Stored data:

/---

theorem State.moveOff_moves2 (s a1 a2) : Moves 361413870096482433 s (State.moveOff s a1 a2).2 := by
  unfold State.moveOff
  split
  · rename_i s0 q0
    have h0 := Moves.at2 (m := 361413870096482433) (s := s) q0 (by
      refine Moves.step (State.fresh_moves2 ..) (by decide) ?_
      exact Moves.refl)
    extract_lets -merge -underBinder -useContext x1 x2
    clear_value x1
    clear_value x2
    split
    · rename_i s3 q3
      have h3 := Moves.at22 (m := 361413870096482433) (s := s) q3 (by
        refine Moves.foldl22 (fun y4 y5 => ?_) ?_
        · extract_lets -merge -underBinder -useContext x6
          have h7 : Moves 361413870096482433 y4.snd.snd x6.2.2 := by
            unfold x6
            refine Moves.step (State.moveKernel_moves22 ..) (by decide) ?_
            exact Moves.refl
          clear_value x6
          try dsimp only
          with_reducible assumption
        · try dsimp only
          with_reducible assumption)
      extract_lets -merge -underBinder -useContext x8
      have h9 : Moves 361413870096482433 s x8 := by
        unfold x8
        refine Moves.step (State.modSvc_moves ..) (by decide) ?_
        with_reducible assumption
      clear_value x8
      try dsimp only
      with_reducible assumption

theorem State.svcResult_moves (s a1 a2) : Moves 4865 s (State.svcResult s a1 a2) := by
  unfold State.svcResult
  extract_lets -merge -underBinder -useContext x0
  have h1 : Moves 4865 s x0 := by
    unfold x0
    refine Moves.step (State.postResult_moves ..) (by decide) ?_
    exact Moves.refl
  clear_value x0
  refine Moves.step (State.post_moves ..) (by decide) ?_
  with_reducible assumption

theorem State.svcReset_moves (s a1 a2) : Moves 1225139008942642081 s (State.svcReset s a1 a2) := by
  unfold State.svcReset
  refine Moves.forEach (fun y0 y1 => ?_) ?_
  · refine Moves.step (State.put_moves ..) (by decide) ?_
    refine Moves.step (State.pageReset_moves ..) (by decide) ?_
    exact Moves.refl
  · exact Moves.refl

theorem State.svcCmdWrite_moves (s a1 a2) : Moves 1515058234954617761 s (State.svcCmdWrite s a1 a2) := by
  unfold State.svcCmdWrite
  refine Moves.step (State.checked_moves (m := 1515058234954617761) (hf := fun y0 => ?_) ..) (by decide) ?_
  · extract_lets -merge -underBinder -useContext x1 x2 x3 x4
    clear_value x1
    clear_value x2
    clear_value x3
    have h5 : Moves 1515058234954617761 y0 x4.2 := by
      unfold x4
      split
      · refine Moves.step (State.moveOff_moves2 ..) (by decide) ?_
        exact Moves.refl
      · exact Moves.refl
    clear_value x4
    split
    · refine Moves.step (State.svcResult_moves ..) (by decide) ?_
      refine Moves.step (State.reject_moves ..) (by decide) ?_
      exact Moves.refl
    · extract_lets -merge -underBinder -useContext x6 x7 x8 x9 x10
      have h11 : Moves 1515058234954617761 y0 x6 := by
        unfold x6
        refine Moves.step (State.unvalid_moves ..) (by decide) ?_
        with_reducible assumption
      clear_value x6
      clear_value x7
      have h12 : Moves 1515058234954617761 y0 x8 := by
        unfold x8
        refine Moves.step (State.modSvc_moves ..) (by decide) ?_
        with_reducible assumption
      clear_value x8
      clear_value x9
      clear_value x10
      refine Moves.ite ?_ ?_
      · refine Moves.ite ?_ ?_
        · refine Moves.step (State.domWake_moves ..) (by decide) ?_
          refine Moves.step (State.setDom_moves ..) (by decide) ?_
          with_reducible assumption
        · refine Moves.ite ?_ ?_
          · refine Moves.ite ?_ ?_
            · refine Moves.step (State.linkEnable_moves ..) (by decide) ?_
              refine Moves.step (State.linkEnable_moves ..) (by decide) ?_
              with_reducible assumption
            · with_reducible assumption
          · refine Moves.step (State.svcReset_moves ..) (by decide) ?_
            with_reducible assumption
      · refine Moves.forEach (fun y13 y14 => ?_) ?_
        · refine Moves.step (State.quiesce_moves ..) (by decide) ?_
          refine Moves.step (State.put_moves ..) (by decide) ?_
          exact Moves.refl
        · with_reducible assumption
  · exact Moves.refl

theorem State.crierCfgWrite_moves (s a1) : Moves 257 s (State.crierCfgWrite s a1) := by
  unfold State.crierCfgWrite
  refine Moves.step (State.checked_moves (m := 257) (hf := fun y0 => ?_) ..) (by decide) ?_
  · refine Moves.step (State.applyWrite_moves ..) (by decide) ?_
    exact Moves.refl
  · exact Moves.refl

theorem State.dumpCfgWrite_moves (s a1) : Moves 257 s (State.dumpCfgWrite s a1) := by
  unfold State.dumpCfgWrite
  refine Moves.step (State.checked_moves (m := 257) (hf := fun y0 => ?_) ..) (by decide) ?_
  · refine Moves.step (State.applyWrite_moves ..) (by decide) ?_
    exact Moves.refl
  · exact Moves.refl

theorem State.servicePageWrite_moves (s a1 a2 a3) : Moves 1515093419326708641 s (State.servicePageWrite s a1 a2 a3) := by
  unfold State.servicePageWrite
  refine Moves.ite ?_ ?_
  · refine Moves.step (State.svcCmdWrite_moves ..) (by decide) ?_
    exact Moves.refl
  · refine Moves.ite ?_ ?_
    · refine Moves.step (State.fwCmdWrite_moves ..) (by decide) ?_
      exact Moves.refl
    · refine Moves.ite ?_ ?_
      · refine Moves.step (State.crierCfgWrite_moves ..) (by decide) ?_
        exact Moves.refl
      · refine Moves.ite ?_ ?_
        · refine Moves.step (State.dumpCfgWrite_moves ..) (by decide) ?_
          exact Moves.refl
        · refine Moves.step (State.plainWrite_moves ..) (by decide) ?_
          exact Moves.refl

theorem State.dmaPageWrite_moves (s a1 a2) : Moves 707535732588817 s (State.dmaPageWrite s a1 a2) := by
  unfold State.dmaPageWrite
  split
  · refine Moves.step (State.dmaCtrlWrite_moves ..) (by decide) ?_
    exact Moves.refl
  · refine Moves.step (State.dmaTailWrite_moves ..) (by decide) ?_
    exact Moves.refl
  · refine Moves.step (State.dmaCmdWrite_moves ..) (by decide) ?_
    exact Moves.refl
  · refine Moves.step (State.plainWrite_moves ..) (by decide) ?_
    exact Moves.refl

theorem State.ethCfgWrite_moves (s a1 a2) : Moves 257 s (State.ethCfgWrite s a1 a2) := by
  unfold State.ethCfgWrite
  refine Moves.step (State.checked_moves (m := 257) (hf := fun y0 => ?_) ..) (by decide) ?_
  · extract_lets -merge -underBinder -useContext x1
    have h2 : Moves 257 y0 x1 := by
      unfold x1
      refine Moves.step (State.applyWrite_moves ..) (by decide) ?_
      exact Moves.refl
    clear_value x1
    refine Moves.ite ?_ ?_
    · with_reducible assumption
    · refine Moves.step (State.portCal_moves ..) (by decide) ?_
      with_reducible assumption
  · exact Moves.refl

theorem State.puntCfgWrite_moves (s a1 a2) : Moves 268435713 s (State.puntCfgWrite s a1 a2) := by
  unfold State.puntCfgWrite
  refine Moves.step (State.checked_moves (m := 268435713) (hf := fun y0 => ?_) ..) (by decide) ?_
  · extract_lets -merge -underBinder -useContext x1 x2 x3 x4
    clear_value x1
    clear_value x2
    have h5 : Moves 268435713 y0 x3 := by
      unfold x3
      refine Moves.step (State.setPlane_moves ..) (by decide) ?_
      exact Moves.refl
    clear_value x3
    have h6 : Moves 268435713 y0 x4 := by
      unfold x4
      refine Moves.step (State.applyWrite_moves ..) (by decide) ?_
      with_reducible assumption
    clear_value x4
    refine Moves.ite ?_ ?_
    · refine Moves.step (State.wr_moves ..) (by decide) ?_
      with_reducible assumption
    · with_reducible assumption
  · exact Moves.refl

theorem State.planePageWrite_moves (s a1 a2 a3) : Moves 268435713 s (State.planePageWrite s a1 a2 a3) := by
  unfold State.planePageWrite
  refine Moves.ite ?_ ?_
  · refine Moves.step (State.puntCfgWrite_moves ..) (by decide) ?_
    exact Moves.refl
  · refine Moves.ite ?_ ?_
    · refine Moves.step (State.puntPtrWrite_moves ..) (by decide) ?_
      exact Moves.refl
    · refine Moves.ite ?_ ?_
      · refine Moves.step (State.injPtrWrite_moves ..) (by decide) ?_
        exact Moves.refl
      · refine Moves.step (State.guardWrite_moves ..) (by decide) ?_
        exact Moves.refl

theorem State.tdmCfgWrite_moves (s a1 a2) : Moves 257 s (State.tdmCfgWrite s a1 a2) := by
  unfold State.tdmCfgWrite
  refine Moves.step (State.checked_moves (m := 257) (hf := fun y0 => ?_) ..) (by decide) ?_
  · refine Moves.step (State.applyWrite_moves ..) (by decide) ?_
    exact Moves.refl
  · exact Moves.refl

theorem State.mediaPageWrite_moves (s a1 a2) : Moves 4194561 s (State.mediaPageWrite s a1 a2) := by
  unfold State.mediaPageWrite
  refine Moves.ite ?_ ?_
  · refine Moves.step (State.pktinSelWrite_moves ..) (by decide) ?_
    exact Moves.refl
  · refine Moves.ite ?_ ?_
    · refine Moves.step (State.pktoutSelWrite_moves ..) (by decide) ?_
      exact Moves.refl
    · refine Moves.ite ?_ ?_
      · refine Moves.step (State.guardWrite_moves ..) (by decide) ?_
        exact Moves.refl
      · refine Moves.ite ?_ ?_
        · refine Moves.step (State.adaptLegSelWrite_moves ..) (by decide) ?_
          exact Moves.refl
        · refine Moves.ite ?_ ?_
          · refine Moves.step (State.adaptOstrSelWrite_moves ..) (by decide) ?_
            exact Moves.refl
          · split
            · refine Moves.step (State.guardWrite_moves ..) (by decide) ?_
              exact Moves.refl
            · refine Moves.step (State.tdmCfgWrite_moves ..) (by decide) ?_
              exact Moves.refl
            · refine Moves.step (State.plainWrite_moves ..) (by decide) ?_
              exact Moves.refl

\---

Your objective: Copy each line of the data that includes the word "only".

Task answer:
          try dsimp only
        · try dsimp only
      try dsimp only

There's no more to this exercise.